Review of "Pieces of Evolution's Puzzle: A Social-Philosophical Perspective" by Gregory Sandstrom

Аннотация. Работа нацелена на критический анализ статьи Г. Сандстрёма "Головоломки эволюции: взгляд с позиций социальной философии". Несмотря на то, что некоторые вопросы, сформулированные Г. Сандстрёмом, правомерны и даже интересны, в целом, в статье канадского автора отсутствует обоснованная позитивная альтернатива эволюционной теории. Сандстрём принимает и повторяет "постэволюционную" позицию Стива Фуллера, отчасти базирующуюся на идеях Питирима Сорокина. В работе подчеркивается, что статья Г. Сандстрёма имеет скорее "научно-провокационный" характер, в ней есть положительные моменты (к примеру, Сандстрём по-новому предлагает осмыслить идеи русского мыслителя Феодосия Григорьевича Добжанского (1900-1975) - одного из самых ярких генетиков-эволюционистов XX века).
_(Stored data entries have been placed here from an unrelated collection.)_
/-- `0x7000 SIGNAL_CONTROL`: 15_signal_image.md R381. -/
def obj7000 : Obj := ⟨0x7000, 1, none, [
    ⟨0x01, .u64, .ro, 0, .any, false⟩,
    ⟨0x02, .u64, .ro, 0, .any, false⟩,
    ⟨0x03, .u64, .ro, 0, .any, false⟩,
    ⟨0x04, .u64, .ro, 0, .any, false⟩,
    ⟨0x05, .u64, .ro, 0, .any, false⟩,
    ⟨0x06, .u64, .ro, 0, .any, false⟩,
    ⟨0x07, .u32, .ro, 0, .any, false⟩,
    ⟨0x08, .u32, .wo, 0, .le 0 131071, false⟩,
    ⟨0x09, .u64, .ro, 0, .any, false⟩,
    ⟨0x0A, .u64, .ro, 0, .any, false⟩,
    ⟨0x0B, .u64, .ro, 0, .any, false⟩,
    ⟨0x0C, .u64, .ro, 0, .any, false⟩,
    ⟨0x0D, .u64, .ro, 0, .any, false⟩,
    ⟨0x0E, .u32, .w1c, 0, .any, false⟩,
    ⟨0x0F, .u32, .ro, 0, .any, false⟩,
    ⟨0x10, .u32, .ro, 0, .any, false⟩]⟩

/-- `0x7010 SIGNAL_WINDOW`: 15_signal_image.md R380. -/
def obj7010 : Obj := ⟨0x7010, 1, some ⟨131072, 32, .rw, false⟩, [⟨0x20, .bool, .wo, 0, .any, false⟩]⟩

/-- `0x7011 SLOT_ATTR_WINDOW`: 15_signal_image.md R380. -/
def obj7011 : Obj := ⟨0x7011, 1, some ⟨131072, 16, .rwp, true⟩, []⟩

/-- `0x7020 EXTRACT_MAP_WINDOW`: 15_signal_image.md R380. -/
def obj7020 : Obj := ⟨0x7020, 1, some ⟨4096, 16, .rw, true⟩, []⟩

/-- `0x7021 EXTRACT_ENTRY_WINDOW`: 15_signal_image.md R380. -/
def obj7021 : Obj := ⟨0x7021, 1, some ⟨65536, 16, .rw, true⟩, []⟩

/-- `0x7030 PUB_LIST_WINDOW`: 15_signal_image.md R380. -/
def obj7030 : Obj := ⟨0x7030, 1, some ⟨4096, 32, .rw, true⟩, []⟩

/-- `0x7031 PUB_TEMPLATE_WINDOW`: 15_signal_image.md R380. -/
def obj7031 : Obj := ⟨0x7031, 1, some ⟨4096, 128, .rw, true⟩, []⟩

/-- `0x7032 PUB_ENTRY_WINDOW`: 15_signal_image.md R380. -/
def obj7032 : Obj := ⟨0x7032, 1, some ⟨262144, 8, .rw, true⟩, []⟩

/-- `0x7033 PUB_STATE_WINDOW`: 15_signal_image.md R380. -/
def obj7033 : Obj := ⟨0x7033, 1, some ⟨4096, 32, .range, false⟩, []⟩

/-- `0x7100 CYCLE_GROUP`: 15_signal_image.md R382. -/
def obj7100 : Obj := ⟨0x7100, 64, none, [
    ⟨0x01, .bool, .rw, 0, .any, true⟩,
    ⟨0x02, .time80, .rw, 0, .any, true⟩,
    ⟨0x03, .u32, .rw, 1000000, .step 31250 1000000000 250, true⟩,
    ⟨0x04, .u32, .rw, 0, .any, true⟩,
    ⟨0x05, .bool, .wo, 0, .any, false⟩,
    ⟨0x06, .u8, .rw, 0, .le 0 15, true⟩,
    ⟨0x07, .u8, .rw, 0, .le 0 2, true⟩,
    ⟨0x08, .u64, .ro, 0, .any, false⟩,
    ⟨0x09, .time80, .ro, 0, .any, false⟩,
    ⟨0x0A, .bool, .ro, 0, .any, false⟩,
    ⟨0x0B, .u64, .ro, 0, .any, false⟩,
    ⟨0x0C, .u32, .w1c, 0, .any, false⟩,
    ⟨0x0D, .u32, .ro, 0, .any, false⟩,
    ⟨0x0E, .u32, .ro, 0, .any, false⟩]⟩

/-- `0x8000 BENCH_DEVICE`: 16_benches.md R412. -/
def obj8000 : Obj := ⟨0x8000, 1, none, [
    ⟨0x01, (.octets 64), .wo, 0, .any, false⟩,
    ⟨0x02, .u64, .ro, 0, .any, false⟩,
    ⟨0x03, (.octets 32768), .ro, 0, .any, false⟩,
    ⟨0x04, .u32, .ro, 0, .any, false⟩,
    ⟨0x05, .u16, .ro, 0, .any, false⟩,
    ⟨0x06, .u8, .ro, 4, .any, false⟩,
    ⟨0x07, .u8, .wo, 0, .le 0 15, false⟩,
    ⟨0x08, .u64, .ro, 0, .any, false⟩,
    ⟨0x09, .u8, .ro, 0, .any, false⟩]⟩

/-- `0x8010 BARRIER`: 16_benches.md R413. -/
def obj8010 : Obj := ⟨0x8010, 32, none, [
    ⟨0x01, .u8, .rw, 0, .le 0 128, true⟩,
    ⟨0x02, .u32, .rw, 0, .le 0 1000000, true⟩,
    ⟨0x03, .u8, .ro, 0, .any, false⟩,
    ⟨0x04, .u32, .ro, 0, .any, false⟩,
    ⟨0x05, .u32, .ro, 0, .any, false⟩,
    ⟨0x06, .time80, .ro, 0, .any, false⟩]⟩

/-- `0x8100 BENCH`: 16_benches.md R414. -/
def obj8100 : Obj := ⟨0x8100, 128, none, [
    ⟨0x01, .u8, .ro, 0, .any, false⟩,
    ⟨0x02, .u8, .wo, 0, .le 1 4, false⟩,
    ⟨0x03, .u16, .rw, 0, .any, true⟩,
    ⟨0x04, .u8, .rw, 255, .leOr 0 63 255, true⟩,
    ⟨0x05, .u16, .rw, 0, .any, true⟩,
    ⟨0x06, .u16, .rw, 0, .any, true⟩,
    ⟨0x07, .u16, .rw, 65535, .any, true⟩,
    ⟨0x08, .u32, .rw, 0, .leOr 1000 4294967295 0, true⟩,
    ⟨0x09, .u16, .ro, 0, .any, false⟩,
    ⟨0x0A, .u8, .ro, 0, .any, false⟩,
    ⟨0x0B, .u16, .ro, 0, .any, false⟩,
    ⟨0x0C, .u32, .ro, 0, .any, false⟩,
    ⟨0x0D, .u64, .ro, 0, .any, false⟩,
    ⟨0x0E, .u64, .ro, 0, .any, false⟩,
    ⟨0x0F, .u64, .ro, 0, .any, false⟩,
    ⟨0x10, .u64, .rw, 0, .any, false⟩,
    ⟨0x11, .u64, .ro, 0, .any, false⟩,
    ⟨0x12, .u64, .ro, 0, .any, false⟩,
    ⟨0x13, .u64, .ro, 0, .any, false⟩,
    ⟨0x14, .u32, .w1c, 0, .any, false⟩,
    ⟨0x15, .u32, .ro, 0, .any, false⟩,
    ⟨0x16, .u32, .ro, 0, .any, false⟩,
    ⟨0x17, .u32, .ro, 0, .any, false⟩,
    ⟨0x18, .u32, .ro, 0, .any, false⟩,
    ⟨0x19, .u32, .ro, 0, .any, false⟩]⟩

/-- `0x8300 SCRATCH_WINDOW`: 16_benches.md R415. -/
def obj8300 : Obj := ⟨0x8300, 1, some ⟨65536, 4, .rw, false⟩, []⟩

/-- `0x8301 REGISTER_WINDOW`: 16_benches.md R415. -/
def obj8301 : Obj := ⟨0x8301, 1, some ⟨704, 8, .range, false⟩, []⟩

/-- `0x8C00 JOB_RESULT`: 16_benches.md R416. -/
def obj8C00 : Obj := ⟨0x8C00, 256, none, [
    ⟨0x01, (.octets 256), .ro, 0, .any, false⟩,
    ⟨0x02, (.octets 256), .ro, 0, .any, false⟩,
    ⟨0x03, (.octets 256), .ro, 0, .any, false⟩,
    ⟨0x04, (.octets 256), .ro, 0, .any, false⟩,
    ⟨0x05, (.octets 256), .ro, 0, .any, false⟩,
    ⟨0x06, (.octets 256), .ro, 0, .any, false⟩,
    ⟨0x07, (.octets 256), .ro, 0, .any, false⟩,
    ⟨0x08, (.octets 256), .ro, 0, .any, false⟩,
    ⟨0x09, (.octets 256), .ro, 0, .any, false⟩,
    ⟨0x0A, (.octets 256), .ro, 0, .any, false⟩,
    ⟨0x0B, (.octets 256), .ro, 0, .any, false⟩,
    ⟨0x0C, (.octets 256), .ro, 0, .any, false⟩,
    ⟨0x0D, (.octets 256), .ro, 0, .any, false⟩,
    ⟨0x0E, (.octets 256), .ro, 0, .any, false⟩,
    ⟨0x0F, (.octets 256), .ro, 0, .any, false⟩,
    ⟨0x10, (.octets 256), .ro, 0, .any, false⟩]⟩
Abstract. This paper is an attempt to critically review the article "Piece's of Evolution's Puzzle: A Social-Philosophical Perspective" by Gregory M. Sandstrom. I argue that Mr. Sandstrom's paper, though it may offer legitimate challenges to evolution in human-social thought, ultimately falls short in its failure to offer an alternative to evolutionary theory. Instead, he just tries to follow the main lines of logic developed by Steve Fuller to promote the ideas of Pitirim Sorokin. Sandstrom's paper nevertheless has many provocative and insightful contributions; he reintroduces Theodosius Dobzhansky's culturally-sensitive biology to current social sciences.

1. Introduction

I am sceptical of the value of criticising evolution as the defining paradigm of the modern age. The suggestion that we have in some ways moved beyond the 'modern age' may be convincing in parts, but this does not mean that evolution is ready to fall as its standard bearer. The paper "Pieces of Evolution's Puzzle: A Social-Philosophical Perspective" by Gregory Sandstrom is a unique contribution to Russian social-philosophical thought, however, it does not go far enough. Its criticism of social evolutionism fails to convince because it lacks a positive contribution, an alternative which would dethrone evolution as the sociological king of yesteryear.

The critique of evolutionary sociology in this paper is deliberate and well-argued. Unfortunately, the failure to offer an alternative to evolutionary theory is the paper's ultimate downfall. Without an alternative theory, methodology or paradigm, the author's critique of evolution is weakened because it is merely negative, offering nothing positive to scientific or philosophical knowledge that would challenge evolution's supreme role.

The strategy of using Steve Fuller's The New Sociological Imagination as a contemporary launching pad to promote Pitirim Sorokin's sociological canon and Theodosius Dobzhansky's culturally-sensitive biology1 has both the potential to impress and also to backfire. Fuller is, after all, a self-declared agnostic, secular humanist and not an Orthodox Christian as both Dobzhansky and Sorokin were. Sandstrom nowhere shows how belief and unbelief in evolution can and must be accommodated to a larger context, including one's religious sensibility or worldview. Instead of a non-evolutionary or post-evolutionary paradigm in human-social thought, what could result is a 21st century hyper-evolutionary contribution (Fuller fits this possibility into what he calls a 'karmic worldview') that leads deeper into what Sorokin described as the realm of Sensate culture (more about this below).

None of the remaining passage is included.